- _Requirement_:
Below are lines of data, and only some are wanted. Please repeat exactly those from the line that has "theorem State.nameEngine_ok (s" through the line that has "apply State.updGrp_ok |".
┌──
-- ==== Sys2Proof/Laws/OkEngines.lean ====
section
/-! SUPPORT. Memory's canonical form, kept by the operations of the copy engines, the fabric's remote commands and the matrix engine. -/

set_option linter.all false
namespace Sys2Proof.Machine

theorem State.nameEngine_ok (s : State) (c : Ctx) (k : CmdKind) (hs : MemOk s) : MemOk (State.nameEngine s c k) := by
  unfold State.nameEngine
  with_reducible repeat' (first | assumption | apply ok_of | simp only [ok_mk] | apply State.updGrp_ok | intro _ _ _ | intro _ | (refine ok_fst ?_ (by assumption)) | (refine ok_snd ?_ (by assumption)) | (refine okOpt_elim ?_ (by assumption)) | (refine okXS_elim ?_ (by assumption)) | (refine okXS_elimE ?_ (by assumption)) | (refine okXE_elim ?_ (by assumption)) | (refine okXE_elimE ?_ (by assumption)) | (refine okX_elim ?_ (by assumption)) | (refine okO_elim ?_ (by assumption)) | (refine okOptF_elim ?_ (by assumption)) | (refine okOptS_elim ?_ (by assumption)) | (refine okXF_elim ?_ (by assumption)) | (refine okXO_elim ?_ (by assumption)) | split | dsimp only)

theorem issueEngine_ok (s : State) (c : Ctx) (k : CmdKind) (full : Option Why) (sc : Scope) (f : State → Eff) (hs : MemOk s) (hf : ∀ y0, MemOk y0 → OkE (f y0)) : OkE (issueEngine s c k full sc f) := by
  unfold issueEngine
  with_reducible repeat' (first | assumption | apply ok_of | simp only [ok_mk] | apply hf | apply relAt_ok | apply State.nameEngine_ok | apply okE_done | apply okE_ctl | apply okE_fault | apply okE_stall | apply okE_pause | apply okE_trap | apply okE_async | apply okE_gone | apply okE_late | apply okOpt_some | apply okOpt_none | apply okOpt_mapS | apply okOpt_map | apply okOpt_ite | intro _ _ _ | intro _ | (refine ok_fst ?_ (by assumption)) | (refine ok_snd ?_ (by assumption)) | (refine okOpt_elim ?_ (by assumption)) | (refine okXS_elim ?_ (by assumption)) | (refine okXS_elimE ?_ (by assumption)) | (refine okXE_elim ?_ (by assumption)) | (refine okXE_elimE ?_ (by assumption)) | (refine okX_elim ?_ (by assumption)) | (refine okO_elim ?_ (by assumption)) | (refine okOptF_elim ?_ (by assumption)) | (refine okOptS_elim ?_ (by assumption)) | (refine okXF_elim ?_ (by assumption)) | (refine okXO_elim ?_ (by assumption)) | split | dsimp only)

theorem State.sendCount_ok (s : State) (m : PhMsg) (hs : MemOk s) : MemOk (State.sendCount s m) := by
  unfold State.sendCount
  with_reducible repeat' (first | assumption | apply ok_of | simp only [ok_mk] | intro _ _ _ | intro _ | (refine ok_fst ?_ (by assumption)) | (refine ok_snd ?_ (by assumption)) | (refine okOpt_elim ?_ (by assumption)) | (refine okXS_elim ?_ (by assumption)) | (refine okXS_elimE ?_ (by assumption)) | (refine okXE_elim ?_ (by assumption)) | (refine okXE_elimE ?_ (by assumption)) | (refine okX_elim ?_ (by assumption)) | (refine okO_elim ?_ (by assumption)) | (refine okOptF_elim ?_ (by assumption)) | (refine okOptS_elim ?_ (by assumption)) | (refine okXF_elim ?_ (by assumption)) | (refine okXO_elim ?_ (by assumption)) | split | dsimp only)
└──
- _Solution to the problem_:
theorem State.nameEngine_ok (s : State) (c : Ctx) (k : CmdKind) (hs : MemOk s) : MemOk (State.nameEngine s c k) := by
  unfold State.nameEngine
  with_reducible repeat' (first | assumption | apply ok_of | simp only [ok_mk] | apply State.updGrp_ok | intro _ _ _ | intro _ | (refine ok_fst ?_ (by assumption)) | (refine ok_snd ?_ (by assumption)) | (refine okOpt_elim ?_ (by assumption)) | (refine okXS_elim ?_ (by assumption)) | (refine okXS_elimE ?_ (by assumption)) | (refine okXE_elim ?_ (by assumption)) | (refine okXE_elimE ?_ (by assumption)) | (refine okX_elim ?_ (by assumption)) | (refine okO_elim ?_ (by assumption)) | (refine okOptF_elim ?_ (by assumption)) | (refine okOptS_elim ?_ (by assumption)) | (refine okXF_elim ?_ (by assumption)) | (refine okXO_elim ?_ (by assumption)) | split | dsimp only)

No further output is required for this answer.